The brother of murdered Russian spy Alexander Litvinenko has blamed British secret services were responsible and branded today’s report blaming Putin as a simple political smear.
As the story goes, two assassins slipped radioactive polonium 210 into 43-year-old Litvenenko’s cup of tea in a London hotel in 2006, and today’s quasi report claims that Putin “probably” ordered the killing.
But his younger brother, Maxim, today said it was ‘ridiculous’ to blame the Kremlin and that he believes British security services had much more of a motive to carry out the assassination.
Alexander was a former Russian spy who joined MI6 and it was revealed today that he had accused President Putin of being a paedophile in an online article posted on a little known Chechen website. The reason he accused Putin is because he kissed the belly of a small child, something that is quite typical not just in Russia, but for much of Eastern Europe.
Maxim claims the report is a ‘smear’ on Putin, and far from being an enemy of the state, his brother had plans to soon return to Russia and had even contacted old friends about the move.
Maxim, a chef, who lives in Rimini, Italy, said: ‘The sentence is nonsense, a set-up to provide more bad publicity against the Russian government,’ reports The Mirror.
He also went on to downplay Alexander’s role as a spy, working for either Russia or MI6, saying he was ‘more like a policeman’.
Alexander worked to combat serious organised crime such as murders and arms trafficking, but did not know any state secrets, his brother stated.
‘It is the Western media, their misleading reporting that have called him a spy,’ he added, claiming that the report – 10 years after the death – was a set-up to put pressure on the Russian Government.

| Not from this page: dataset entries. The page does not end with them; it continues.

-- ==== Sys2Proof/Tests/Slice0.lean ====
section
/-! SUPPORT. Tests on fixed values, each with the place in the spec its expected result comes from, and
for each statement with hypotheses a state and operands that meet all of them. -/

namespace Sys2Proof.Tests

open Sys2Proof Sys2Proof.Machine Host

/-! ### Well-formedness: the one check, and terms it refuses (30_encoding.md R75) -/

theorem test_regOther_refuses_block_registers :
    (Instr.regOther 0x002 0).wellFormed = false ∧ (Instr.regOther 0x003 0xFF).wellFormed = false ∧
    (Instr.regOther 0x004 0x80).wellFormed = false := by decide

theorem test_regOther_admits_neighbours :
    (Instr.regOther 0x001 0).wellFormed = true ∧ (Instr.regOther 0x005 0).wellFormed = true ∧
    (Instr.regOther 0x102 0).wellFormed = true ∧ (Instr.regOther 0x104 0).wellFormed = true := by decide

/-! ### Decoding: words written out from 30_encoding.md R71 to R76 and 95_test_vectors.md 2.1, 2.3 -/

theorem test_decode_bus_writes :
    decode (.bus 0x400) = .ok (.outAddr0 0x00) ∧ decode (.bus 0x4FF) = .ok (.outAddr0 0xFF) ∧
    decode (.bus 0x605) = .ok (.outAddr2 0x05) ∧ decode (.bus 0x5F0) = .ok (.outData false 0xF0) ∧
    decode (.bus 0x780) = .ok (.outData true 0x80) := by decide

theorem test_decode_bus_reads :
    decode (.bus 0x000) = .ok .inStatus ∧ decode (.bus 0x0AA) = .ok .inStatus ∧
    decode (.bus 0x100) = .ok (.inOpenOdd false) ∧ decode (.bus 0x300) = .ok (.inOpenOdd true) ∧
    decode (.bus 0x200) = .ok .inOpen2 := by decide

theorem test_decode_reload_words :
    decode (.reg 0x002F0) = .ok (.regT0load 0xF0) ∧ decode (.reg 0x002FF) = .ok (.regT0load 0xFF) ∧
    decode (.reg 0x0037F) = .ok (.regT1load 0x7F) := by decide

theorem test_decode_control_words :
    decode (.reg 0x00480) = .ok (.regTctrlAck 0x00) ∧ decode (.reg 0x004FF) = .ok (.regTctrlAck 0x7F) ∧
    decode (.reg 0x0047F) = .ok (.regTctrlSet true true 7 true true) ∧
    decode (.reg 0x00400) = .ok (.regTctrlSet false false 0 false false) ∧
    decode (.reg 0b00000010001000001) = .ok (.regTctrlSet true false 0 false true) ∧
    decode (.reg 0b00000010000110010) = .ok (.regTctrlSet false true 4 true false) := by decide

theorem test_decode_other_words :
    decode (.reg 0x00012) = .ok (.regOther 0x000 0x12) ∧
    decode (.reg 0x00120) = .ok (.regOther 0x001 0x20) ∧
    decode (.reg 0x0FF00) = .ok (.regOther 0x0FF 0x00) ∧
    decode (.reg 0x10501) = .ok (.regOther 0x105 0x01) ∧
    decode (.reg 0x10280) = .ok (.regOther 0x102 0x80) := by decide

theorem test_decode_events :
    decode (.evt 0b000) = .ok .tick0 ∧ decode (.evt 0b001) = .ok .tick1 ∧
    decode (.evt 0b010) = .ok .frameReset ∧ decode (.evt 0b100) = .ok .attach ∧
    decode (.evt 0b101) = .ok .detach := by decide

/-- R73: the three reserved words. -/
theorem test_decode_refuses_reserved_events :
    decode (.evt 0b011) = .error (.reservedEvent 3) ∧ decode (.evt 0b110) = .error (.reservedEvent 6) ∧
    decode (.evt 0b111) = .error (.reservedEvent 7) := by decide

/-- The same words as the operation table numbers them, in whole bytes. -/
theorem test_decodeTableWord_formats :
    decodeTableWord 8 0b101 = some .detach ∧ decodeTableWord 16 0x605 = some (.outAddr2 0x05) ∧
    decodeTableWord 24 0x00480 = some (.regTctrlAck 0) ∧ decodeTableWord 8 0b111 = none ∧
    decodeTableWord 8 0x08 = none ∧ decodeTableWord 16 0x800 = none ∧
    decodeTableWord 24 0x20000 = none ∧ decodeTableWord 32 0 = none ∧ decodeTableWord 0 0 = none := by decide

/-- R71, R72, R73: the encoder writes the words of the table. -/
theorem test_encode_words :
    encode (.outAddr0 0x04) = .bus 0x404 ∧ encode (.outData true 0x80) = .bus 0x780 ∧
    encode (.inOpenOdd true) = .bus 0x300 ∧ encode (.regTctrlSet false false 0 false true) = .reg 0x00401 ∧
    encode (.regTctrlAck 0) = .reg 0x00480 ∧ encode (.regOther 0x105 0x01) = .reg 0x10501 := by decide

/-! ### Small states -/

/-- A compatibility-mode device with `Ignore`, `P0` of 5 units and charged wait states. -/
def compat : Params :=
  { Config.resetParams with
    extended := false, p0 := 5, resetReload0 := 0xF0, resetReload1 := 0xFF, resetSelReg := 0x004,
    chargesWaitStates := true }

/-- An extended-mode device with `Restart`. -/
def ext : Params :=
  { compat with extended := true, startWhileRunning := .restart, resetReload0 := 0xFF }

/-- Just after construction, at time 40. -/
def fresh (p : Params) : State :=
  construct { State.reset with params := p, now := 40 }

/-- Both timers Running unmasked, both at 0xFF, both ticks due at 40. -/
def due (p : Params) : State :=
  { fresh p with
    timerControl := 0x03
    timer0 := { reload := 0x10, count := 0xFF, running := true, deadline := some 40 }
    timer1 := { reload := 0x20, count := 0xFF, running := true, deadline := some 40 } }

/-- Both timers Running with both flags set, ticks to come. -/
def flagged (p : Params) : State :=
  { fresh p with
    timerControl := 0x03, status := 0x60
    timer0 := { reload := 0x10, count := 0x80, running := true, deadline := some 42 }
    timer1 := { reload := 0xFF, count := 0x90, running := true, deadline := some 55 } }

/-- No instance exists. -/
def gone : State :=
  { fresh compat with attached := false }

/-- Does an outcome hold a next state with this property? -/
def nextIs (o : Outcome State Fault Refusal) (p : State → Bool) : Bool :=
  match o with
  | .next t => p t
  | .fault _ | .refused _ => false

/-- Does an outcome fault so? -/
def faultsWith (o : Outcome State Fault Refusal) (f : Fault) : Bool :=
  match o with
  | .fault g => g == f
  | .next _ | .refused _ => false

/-- Does an outcome refuse so? -/
def refusesWith (o : Outcome State Fault Refusal) (r : Refusal) : Bool :=
  match o with
  | .refused q => q == r
  | .next _ | .fault _ => false

/-! ### What each operation does: 95_test_vectors.md Part 2 and Part 3 -/

/-- 2.2: `OUT +0, 0x05` leaves Bank0 and 0x005, no tag at offset 0. -/
theorem test_outAddr0_no_tag :
    nextIs (exec (.outAddr0 0x05) (fresh ext)) (fun t => t.bank == .bank0 && t.selReg == 0x005) = true := by
  decide

/-- 2.2: `OUT +2, 0x05` is 0x105 in extended mode, 0x005 in compatibility mode. -/
theorem test_outAddr2_tag_by_mode :
    nextIs (exec (.outAddr2 0x05) (fresh ext)) (fun t => t.bank == .bank1 && t.selReg == 0x105) = true ∧
    nextIs (exec (.outAddr2 0x05) (fresh compat)) (fun t => t.bank == .bank1 && t.selReg == 0x005) = true := by
  decide

/-- 2.2: `OUT +2, 0x06` and `OUT +2, 0xFF` carry no tag. -/
theorem test_outAddr2_other_values :
    nextIs (exec (.outAddr2 0x06) (fresh ext)) (fun t => t.selReg == 0x006) = true ∧
    nextIs (exec (.outAddr2 0xFF) (fresh ext)) (fun t => t.selReg == 0x0FF) = true := by decide

/-- Program A line 9: `OUT +1, 0x80` with `selReg` 0x004 acknowledges, `Sync` then `Forward`. -/
theorem test_outData_acknowledges :
    nextIs (exec (.outData false 0x80) (flagged compat)) (fun t =>
      t.status == 0x00 && t.events == [.sync, .forward .bank0 0x004 0x80]) = true := by decide

/-- Program C line 2: the tagged register is no register of the block, `Forward(Bank1, 0x105, 0x01)`. -/
theorem test_outData_tagged_only_forwards :
    nextIs (exec (.outData true 0x01) { flagged ext with bank := .bank1, selReg := 0x105 }) (fun t =>
      t == { flagged ext with
        bank := .bank1, selReg := 0x105, events := [.sync, .forward .bank1 0x105 0x01] }) = true := by
  decide

/-- 2.6: the read of each stored status, and 2.8: `WaitCharge` then `Sync`. -/
theorem test_inStatus_values :
    nextIs (exec .inStatus (fresh compat)) (fun t =>
      t.returned == some 0x00 && t.events == [.waitCharge, .sync]) = true ∧
    nextIs (exec .inStatus { fresh compat with status := 0x20 }) (fun t => t.returned == some 0xA0) = true ∧
    nextIs (exec .inStatus { fresh compat with status := 0x40 }) (fun t => t.returned == some 0xC0) = true ∧
    nextIs (exec .inStatus (flagged compat)) (fun t => t.returned == some 0xE0 && t.status == 0x60) = true := by
  decide

/-- 2.6: offsets 1, 2 and 3 read 0xFF. -/
theorem test_inOpen_values :
    nextIs (exec (.inOpenOdd false) (flagged compat)) (fun t => t.returned == some 0xFF) = true ∧
    nextIs (exec (.inOpenOdd true) (flagged compat)) (fun t => t.returned == some 0xFF) = true ∧
    nextIs (exec .inOpen2 (flagged compat)) (fun t => t.returned == some 0xFF) = true := by decide

/-- 2.7: a reload write to a Running timer leaves its count. -/
theorem test_reload_writes :
    nextIs (exec (.regT0load 0xF0) (flagged compat)) (fun t =>
      t.timer0 == { (flagged compat).timer0 with reload := 0xF0 } && t.timer1 == (flagged compat).timer1) = true ∧
    nextIs (exec (.regT1load 0x00) (flagged compat)) (fun t =>
      t.timer1 == { (flagged compat).timer1 with reload := 0x00 } && t.status == 0x60) = true := by decide

/-- 2.4: `0xFF` clears both flags and takes nothing else of the value. -/
theorem test_ack_ignores_low_bits :
    nextIs (exec (.regTctrlAck 0x7F) (flagged compat)) (fun t =>
      t == { flagged compat with status := 0x00 }) = true := by decide

/-- 2.4: compat `0x03` starts both, each a period of its own later. -/
theorem test_set_starts_both :
    nextIs (exec (.regTctrlSet false false 0 true true) (fresh compat)) (fun t =>
      t.timerControl == 0x03 &&
      t.timer0 == { reload := 0xF0, count := 0xF0, running := true, deadline := some 45 } &&
      t.timer1 == { reload := 0xFF, count := 0xFF, running := true, deadline := some 60 } &&
      t.status == 0x00) = true := by decide

/-- 2.4: ext with both reload values 0xFF: `0x03` sets both flags at once, `0x63` neither. -/
theorem test_set_extended_immediate_tick :
    nextIs (exec (.regTctrlSet false false 0 true true) (fresh ext)) (fun t =>
      t.status == 0x60 && t.timer0.count == 0xFF && t.timer0.deadline == some 45 &&
      t.timer1.deadline == some 60) = true ∧
    nextIs (exec (.regTctrlSet true true 0 true true) (fresh ext)) (fun t => t.status == 0x00) = true := by
  decide

/-- 2.3, R179: the forwarded-only write. -/
theorem test_regOther_changes_nothing :
    nextIs (exec (.regOther 0x005 0x01) (flagged ext)) (· == flagged ext) = true := by decide

/-- 2.5: a tick at 0xFF: unmasked, and masked by tc bit 6. -/
theorem test_tick0_wraps :
    nextIs (exec .tick0 (due compat)) (fun t =>
      t.timer0 == { reload := 0x10, count := 0x10, running := true, deadline := some 45 } &&
      t.status == 0x40) = true ∧
    nextIs (exec .tick0 { due compat with timerControl := 0x41 }) (fun t =>
      t.timer0.count == 0x10 && t.status == 0x00) = true := by decide

/-- 2.5: timer 1 counts 0x7F to 0x80 and wraps at 0xFF beside a set flag of timer 0, `4 * P0` later. -/
theorem test_tick1_counts_and_wraps :
    nextIs (exec .tick1 { due compat with timer1 := { (due compat).timer1 with count := 0x7F } }) (fun t =>
      t.timer1.count == 0x80 && t.status == 0x00 && t.timer1.deadline == some 60) = true ∧
    nextIs (exec .tick1 { due compat with status := 0x40 }) (fun t =>
      t.timer1.count == 0x20 && t.status == 0x60) = true := by decide

/-- 2.8: `FRAMERESET` from any state leaves it. -/
theorem test_frameReset_changes_nothing :
    nextIs (exec .frameReset (flagged ext)) (· == flagged ext) = true := by decide

/-- R34: after a `DETACH` of a used instance construction leaves the reset values, and a live instance
stays (R222); a `BASE` of 0x389 is refused (R52). -/
theorem test_attach :
    nextIs (exec .attach { flagged ext with attached := false }) (· == fresh ext) = true ∧
    nextIs (exec .attach (flagged ext)) (· == flagged ext) = true ∧
    refusesWith (exec .attach { fresh ext with params := { ext with base := 0x389 } }) .unalignedBase = true := by
  decide

/-- 2.8: `DETACH` with two pending ticks leaves none. -/
theorem test_detach_cancels :
    nextIs (exec .detach (flagged compat)) (fun t =>
      t.timer0.deadline == none && t.timer1.deadline == none && !t.attached) = true := by decide

/-! ### The step from reset, on each row's word -/

/-- Does the next step from reset run this word to a next state? -/
def runsFromReset (nbits w : Nat) : Bool :=
  nextIs (step (State.reset.withFetchWord nbits w)) (fun t => t.agenda == [])

theorem test_bus_and_reg_words_run_from_reset :
    [0x400, 0x600, 0x500, 0x700, 0x000, 0x100, 0x300, 0x200].all (runsFromReset 16) = true ∧
    [0x00200, 0x00300, 0x00480, 0x00400, 0x00000].all (runsFromReset 24) = true := by decide

theorem test_event_words_run_from_reset :
    [0b000, 0b001, 0b010, 0b100, 0b101].all (runsFromReset 8) = true := by decide

/-! ### Witnesses: what meets the hypotheses of each statement -/

theorem witness_DecodeAfterEncode :
    (Instr.regOther 0x1FF 0xFF).wellFormed = true ∧
    (Instr.regTctrlSet true true 7 true true).wellFormed = true := by decide

theorem witness_DecodedInstrIsWellFormed : decode (.reg 0x00501) = .ok (.regOther 0x005 0x01) := by decide

theorem witness_StepRunsDecodedWord :
    ({ fresh compat with agenda := [.word (.bus 0x404), .advanceTo 41] } : State).agenda =
      .word (.bus 0x404) :: [.advanceTo 41] ∧
    decode (.bus 0x404) = .ok (.outAddr0 0x04) := by decide

theorem witness_ReservedEventWordsAreRefused :
    ({ fresh compat with agenda := [.word (.evt 0b011)] } : State).agenda = .word (.evt 0b011) :: [] ∧
    ({ fresh compat with agenda := [.word (.evt 0b110)] } : State).agenda = .word (.evt 0b110) :: [] ∧
    ({ fresh compat with agenda := [.word (.evt 0b111)] } : State).agenda = .word (.evt 0b111) :: [] := by
  decide

theorem witness_NothingAdvancesByItself : (flagged compat).agenda = [] := by decide

/-- The three clauses at their boundaries: to the deadline 42 itself, to 39, to 43. -/
theorem witness_TimeAdvanceStopsAtDeadlines :
    (∀ t, ({ flagged compat with agenda := [.advanceTo t] } : State).agenda = .advanceTo t :: []) ∧
    ((flagged compat).now ≤ 42 ∧ ∀ i, ∀ d ∈ ((flagged compat).timer i).deadline, 42 ≤ d) ∧
    39 < (flagged compat).now ∧
    ((flagged compat).now ≤ 43 ∧ ∃ i, ∃ d ∈ ((flagged compat).timer i).deadline, d < 43) := by
  refine ⟨fun _ => rfl, ⟨by decide, fun i => ?_⟩, by decide, by decide, .t0, 42, rfl, by decide⟩
  cases i <;> decide

/-- The first and the last port of the window, a write and a read. -/
theorem witness_PortAccessIsOperationOfItsOffset :
    (fresh compat).attached = true ∧ (fresh compat).params.base % 4 = 0 ∧
    0 < windowSize (fresh compat).params.window ∧ 3 < windowSize (fresh compat).params.window ∧
    ({ fresh compat with agenda := [.memWrite (0x388 + 3) [0x80]] } : State).agenda =
      .memWrite ((fresh compat).params.base + 3) [0x80] :: [] ∧
    ({ fresh compat with agenda := [.memRead (0x388 + 0) 1] } : State).agenda =
      .memRead ((fresh compat).params.base + 0) 1 :: [] := by decide

/-- The step on them: program C line 4's write through offset 3, and a read of offset 0. -/
theorem test_port_access_runs :
    nextIs (step { flagged ext with agenda := [.memWrite 0x38B [0x80]] }) (fun t =>
      t.status == 0 && t.events == [.sync, .forward .bank0 0x004 0x80]) = true ∧
    nextIs (step { flagged ext with agenda := [.memRead 0x388 1] }) (fun t => t.returned == some 0xE0) = true := by
  decide

/-- No instance; no byte; just below; just above. -/
theorem witness_AccessOutsideWindowChangesNothing :
    gone.attached = false ∧ ([] : List Byte) = [] ∧
    0x386 + [0#8, 0#8].length ≤ (fresh compat).params.base ∧
    (fresh compat).params.base + windowSize (fresh compat).params.window ≤ 0x38C ∧
    ({ fresh compat with agenda := [.memWrite 0x386 [0, 0]] } : State).agenda = .memWrite 0x386 [0, 0] :: [] ∧
    ({ fresh compat with agenda := [.memRead 0x38C 1] } : State).agenda = .memRead 0x38C [0#8].length :: [] := by
  decide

Maxim said he and his father have no faith in the report, even had little trust in the alleged fact the polonium was responsible for Alexander’s death.
He also suggested that several other deaths could be linked, including the suicide of Boris dissident Berezovsky, who financially supported Alexander, and the owner of a nightclub – where polonium was found – who died.
His views differ vastly from Alexander’s wife, Marine, who today urged Britain to impose sanctions on Russia after the report, which has severely strained international relations between the two nations.
But Maxim today claimed she only made such comments as she lives in London and has to ‘play the game’, after all the British state is taking care of her, what could she possible say? – he asked.
Meanwhile, the Kremlin appear to toy with the British ‘findings’, with spokesperson Peskov stating “the Brits have shown their good sense of humor”, while Russian media have dubbed the report Monty Python-esque.
Obviously, they are not taking the Brits or their ‘report’ very seriously. Lets face it, it is difficult to take any report seriously whose conclusions include the words “probably” “might have” “could have”.